Q. How does the state-distribution view change how practitioners should think about choosing between SFT, RL, and on-policy distillation? The state-distribution paper argues that the source and locality of training states can be as important as the form of the supervision signal. It found that on-policy distillation from a degraded SFT teacher surpassed that teacher on multiple benchmarks, and that a lightweight on-policy RL run improved reasoning while preserving retention, supporting a state-centric rather than loss-function-centric view of method selection [20].

Key Takeaways

ConSPO addresses two structural weaknesses in GRPO by replacing clipped-ratio scores with length-normalized log-probabilities and introducing an InfoNCE-style contrastive objective with a curriculum-scheduled margin [4].
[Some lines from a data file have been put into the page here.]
-- ==== Sys2Proof/Machine/Flags.lean ====
section
/-!
DEFINITION. The codes of states, kinds, forms and classes, and the flag bytes of bodies and records
(chapter 13). Where chapter 13 gives no code, the code is the place from 0 in the list of the rule that
names the value (R209).
-/

namespace Sys2Proof.Machine

/-! ## Codes -/

/-- Section 13.3: 0 OFF-SHIFT, 1 VACANT, 2 HIRED, 3 STOPPED. -/
def MeterMode.code : MeterMode → Nat
  | .offShift => 0
  | .vacant => 1
  | .hired => 2
  | .stopped => 3

/-- Section 13.3 (SNAPSHOT): 0 NOCHAN, 1 HUNTING, 2 LOCKED. -/
def LinkMode.code : LinkMode → Nat
  | .nochan => 0
  | .hunting => 1
  | .locked => 2

/-- By its place in section 2.2. -/
def HuntPhase.code : HuntPhase → Nat
  | .settling => 0
  | .dwelling => 1

/-- Section 13.6: 0 HOME, 1 ALTERNATE. -/
def Role.code : Role → Nat
  | .home => 0
  | .alternate => 1

/-- Section 13.2: 0 STREET, 1 PREBOOK. -/
def JobKind.code : JobKind → Nat
  | .street => 0
  | .prebook => 1

/-- By its place in R68. -/
def OfferState.code : OfferState → Nat
  | .offered => 0
  | .accepted => 1
  | .bidSent => 2

/-- By its place in R92. -/
def JobSource.code : JobSource → Nat
  | .award => 0
  | .assign => 1

/-- Section 13.3 (SNAPSHOT): 0 ASSIGNED, 1 ARRIVED, 2 ON-BOARD. -/
def JobState.code : JobState → Nat
  | .assigned => 0
  | .arrived => 1
  | .onBoard => 2

/-- Section 13.2: 0 NORMAL, 1 URGENT, 2 JOBNOTE. -/
def MsgClass.code : MsgClass → Nat
  | .normal => 0
  | .urgent => 1
  | .jobnote => 2

/-- By its place in R160. -/
def MsgState.code : MsgState → Nat
  | .unread => 0
  | .read => 1
  | .replied => 2

/-- Section 13.3 (SNAPSHOT): 0 QUIET to 3 ACKNOWLEDGED. -/
def EmergencyState.code : EmergencyState → Nat
  | .quiet => 0
  | .arming => 1
  | .active => 2
  | .acknowledged => 3

/-- By its place in R117. -/
def ThresholdKind.code : ThresholdKind → Nat
  | .first => 0
  | .regular => 1

/-- Section 13.3: 0 CASH, 1 CARD, 2 ACCOUNT, 3 UNSETTLED. -/
def PayForm.code : PayForm → Nat
  | .cash => 0
  | .card => 1
  | .account => 2
  | .unsettled => 3

/-- The payment form a PAY names (R131, section 13.4). -/
def PayForm.ofRequest (form : Byte) : Option PayForm :=
  if form = 0 then some .cash
  else if form = 1 then some .card
  else if form = 2 then some .account
  else none

/-- The table kinds by number (R186). -/
def TableKind.code : TableKind → Nat
  | .address => 1
  | .zoneMap => 2
  | .channels => 3
  | .tariffSet => 4
  | .phraseBook => 5
  | .operating => 6
  | .calibration => 7

/-- The table kind of a number, for 1 to 7 (R188). -/
def TableKind.ofCode (code : Nat) : Option TableKind :=
  match code with
  | 1 => some .address
  | 2 => some .zoneMap
  | 3 => some .channels
  | 4 => some .tariffSet
  | 5 => some .phraseBook
  | 6 => some .operating
  | 7 => some .calibration
  | _ => none

/-- The code of an uplink kind (section 13.3). -/
def UplinkKind.code : UplinkKind → Nat
  | .zoneChange => 0x81
  | .bid => 0x90
  | .awardRefusal => 0x91
  | .jobStatus => 0x92
  | .driverMessage => 0xA0
  | .shiftReport => 0xC1
  | .totalsReport => 0xC2
  | .statusReply => 0xD0
  | .loadResult => 0xE0

/-- The reasons of an AWARD REFUSAL (section 13.3). -/
inductive Reason where
  | bookFull
  | barred
  | emergency
  | lapsed
  | offShift
  deriving DecidableEq, Repr

/-- Section 13.3: 0 BOOK FULL, 1 BARRED, 2 EMERGENCY, 3 LAPSED, 4 OFF SHIFT. -/
def Reason.code : Reason → Nat
  | .bookFull => 0
  | .barred => 1
  | .emergency => 2
  | .lapsed => 3
  | .offShift => 4

/-- The statuses of a JOB STATUS (section 13.3). -/
inductive JobReport where
  | arrived
  | onBoard
  | noShow
  deriving DecidableEq, Repr

/-- Section 13.3: 0 ARRIVED, 1 ON-BOARD, 2 NO-SHOW. -/
def JobReport.code : JobReport → Nat
  | .arrived => 0
  | .onBoard => 1
  | .noShow => 2

/-- The outcomes of a LOAD COMMIT (R191), with the bad field's offset for INVALID. -/
inductive LoadOutcome where
  | done
  | notOpen
  | check
  | invalid (offset : Nat)
  | locked
  | busy
  deriving DecidableEq, Repr

/-- Section 13.3: 0 DONE, 1 NOT OPEN, 2 CHECK, 3 INVALID, 4 LOCKED, 5 BUSY. -/
def LoadOutcome.code : LoadOutcome → Nat
  | .done => 0
  | .notOpen => 1
  | .check => 2
  | .invalid _ => 3
  | .locked => 4
  | .busy => 5

/-- The bad field's offset, present for INVALID (R193). -/
def LoadOutcome.badOffset : LoadOutcome → Option Nat
  | .invalid offset => some offset
  | _ => none

/-- The response code of a cab-port LOAD COMMIT (R193). -/
def LoadOutcome.response : LoadOutcome → RespCode
  | .done => .done
  | .notOpen => .state
  | .busy => .state
  | .check => .argument
  | .invalid _ => .argument
  | .locked => .locked

/-! ## Notice causes, numbered from 0 in the order of the raising rule's table (section 13.4) -/

/-- The causes of R88. -/
inductive OfferCause where
  | new
  | displaced
  | lapsed
  | bidSent
  | withdrawn
  | awarded
  | hire
  deriving DecidableEq, Repr

/-- The number of an OFFER cause. -/
def OfferCause.code : OfferCause → Nat
  | .new => 0
  | .displaced => 1
  | .lapsed => 2
  | .bidSent => 3
  | .withdrawn => 4
  | .awarded => 5
  | .hire => 6

/-- The causes of R106. -/
inductive JobCause where
  | placed
  | promoted
  | cancelled
  deriving DecidableEq, Repr

/-- The number of a JOB cause. -/
def JobCause.code : JobCause → Nat
  | .placed => 0
  | .promoted => 1
  | .cancelled => 2

/-- The causes of R132, in the order it names them. -/
inductive MeterCause where
  | drop
  | tariff
  deriving DecidableEq, Repr

/-- The number of a METER cause. -/
def MeterCause.code : MeterCause → Nat
  | .drop => 0
  | .tariff => 1

/-- The causes of R167. -/
inductive MsgCause where
  | new
  | evicted
  | expired
  | jobGone
  deriving DecidableEq, Repr

/-- The number of a MESSAGE cause. -/
def MsgCause.code : MsgCause → Nat
  | .new => 0
  | .evicted => 1
  | .expired => 2
  | .jobGone => 3

/-- The causes of R183. -/
inductive EmergencyCause where
  | arming
  | cancelled
  | active
  | acknowledged
  | stoodDown
  | beaconSent
  deriving DecidableEq, Repr

/-- The number of an EMERGENCY cause. -/
def EmergencyCause.code : EmergencyCause → Nat
  | .arming => 0
  | .cancelled => 1
  | .active => 2
  | .acknowledged => 3
  | .stoodDown => 4
  | .beaconSent => 5

/-- The causes of a LINK notice (section 13.4). -/
inductive LinkCause where
  | locked
  | unlocked
  | powerOn
  deriving DecidableEq, Repr

/-- Section 13.4: 0 the link became LOCKED, 1 it left LOCKED, 2 power-on. -/
def LinkCause.code : LinkCause → Nat
  | .locked => 0
  | .unlocked => 1
  | .powerOn => 2

/-! ## Flag bytes -/

/-- A flag in bit `bit` of a flag byte. -/
def bitFlag (b : Bool) (bit : Nat) : Nat := if b then 2 ^ bit else 0

/-- The presence byte of a TRIP REPORT (section 13.3): bit 7 job, 6 start stamp, 5 fixed price,
4 account. -/
def TripRecord.presence (r : TripRecord) : Nat :=
  bitFlag r.job.isSome 7 + bitFlag r.start.isSome 6 + bitFlag r.price.isSome 5
    + bitFlag r.account.isSome 4

/-- The flags byte of a trip record (section 13.3): bit 0 LIMIT, 1 CLAMP, 2 RESUMED, 3 POWER. -/
def TripRecord.flags (r : TripRecord) : Nat :=
  bitFlag r.limit 0 + bitFlag r.clamp 1 + bitFlag r.resumed 2 + bitFlag r.power 3

/-- The flags byte of the trip in progress, in the same bit order (R209); POWER is not yet given. -/
def Trip.flags (p : Trip) : Nat :=
  bitFlag p.limit 0 + bitFlag p.clamp 1 + bitFlag p.resumed 2

/-- The presence byte of a SHIFT REPORT (section 13.3): bit 7 open stamp, 6 close stamp, 5 first and
last sequence numbers. -/
def ShiftRecord.presence (r : ShiftRecord) : Nat :=
  bitFlag r.opened.isSome 7 + bitFlag r.closed.isSome 6 + bitFlag r.firstTrip.isSome 5

/-- The flags byte of a BEACON (section 13.3): bit 7 covert, 6 acknowledged, 5 cell present, 4 stale,
3 job present. -/
def beaconFlags (covert acknowledged cell stale job : Bool) : Nat :=
  bitFlag covert 7 + bitFlag acknowledged 6 + bitFlag cell 5 + bitFlag stale 4 + bitFlag job 3

/-- The emergency byte of a SNAPSHOT (section 13.3): the state in bits 1 to 0, covert in bit 2, barred
in bit 3. -/
def snapshotFlags (state : EmergencyState) (covert barred : Bool) : Nat :=
  state.code + bitFlag covert 2 + bitFlag barred 3

/-- The job byte of a SNAPSHOT (section 13.3): the ACTIVE job's state in bits 7 to 6, 3 for none, and
the QUEUED count in bits 1 to 0. -/
def snapshotJobs (active : Option Job) (queued : Nat) : Nat :=
  (match active with
    | some j => j.state.code
    | none => 3) * 64 + queued % 4

/-- A display position as a byte (section 13.4): the character, with the emphasis flag in bit 7. -/
def DisplayPos.byte (p : DisplayPos) : Byte :=
  BitVec.ofNat 8 (p.char.toNat + bitFlag p.emphasis 7)

/-! ## Tests of states that several rules make -/

/-- A call is ACTIVE or ACKNOWLEDGED. -/
def Emergency.inCall (e : Emergency) : Bool :=
  e.state == .active || e.state == .acknowledged

/-- R71, R76, R82, R96: ACTIVE or ACKNOWLEDGED with the covert flag clear. -/
def Emergency.overtCall (e : Emergency) : Bool := e.inCall && !e.covert

/-- R78, R113, R176: ACTIVE or ACKNOWLEDGED with the covert flag set. -/
def Emergency.covertCall (e : Emergency) : Bool := e.inCall && e.covert

/-- Every flag of `need` is among `held` (R71 condition 4). -/
def hasAttributes (need held : BitVec 8) : Bool := need &&& held == need

end Sys2Proof.Machine
end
SCRL lifts hard problems out of gradient dead zones by deriving verifiable subproblems from reference chains and normalizing rewards at each subproblem position, yielding larger relative gains as problem difficulty increases [15].
In self-play RL, data gating is the primary lever against training collapse; strict gating stabilized training across all reward variants tested, while no reward design compensated for a missing gate [14].
GRACE and HES offer complementary data-selection strategies: GRACE uses gradient-aligned step-level scoring to retain 5-20% of data with near-full performance, while HES provides a training-free entropy-based metric that generalizes across SFT, RFT, and RL paradigms [8][13].
The state-distribution view of post-training suggests that where supervision is applied, specifically whether training states come from fixed datasets or from the current learner, can be as consequential as the choice of loss function [20].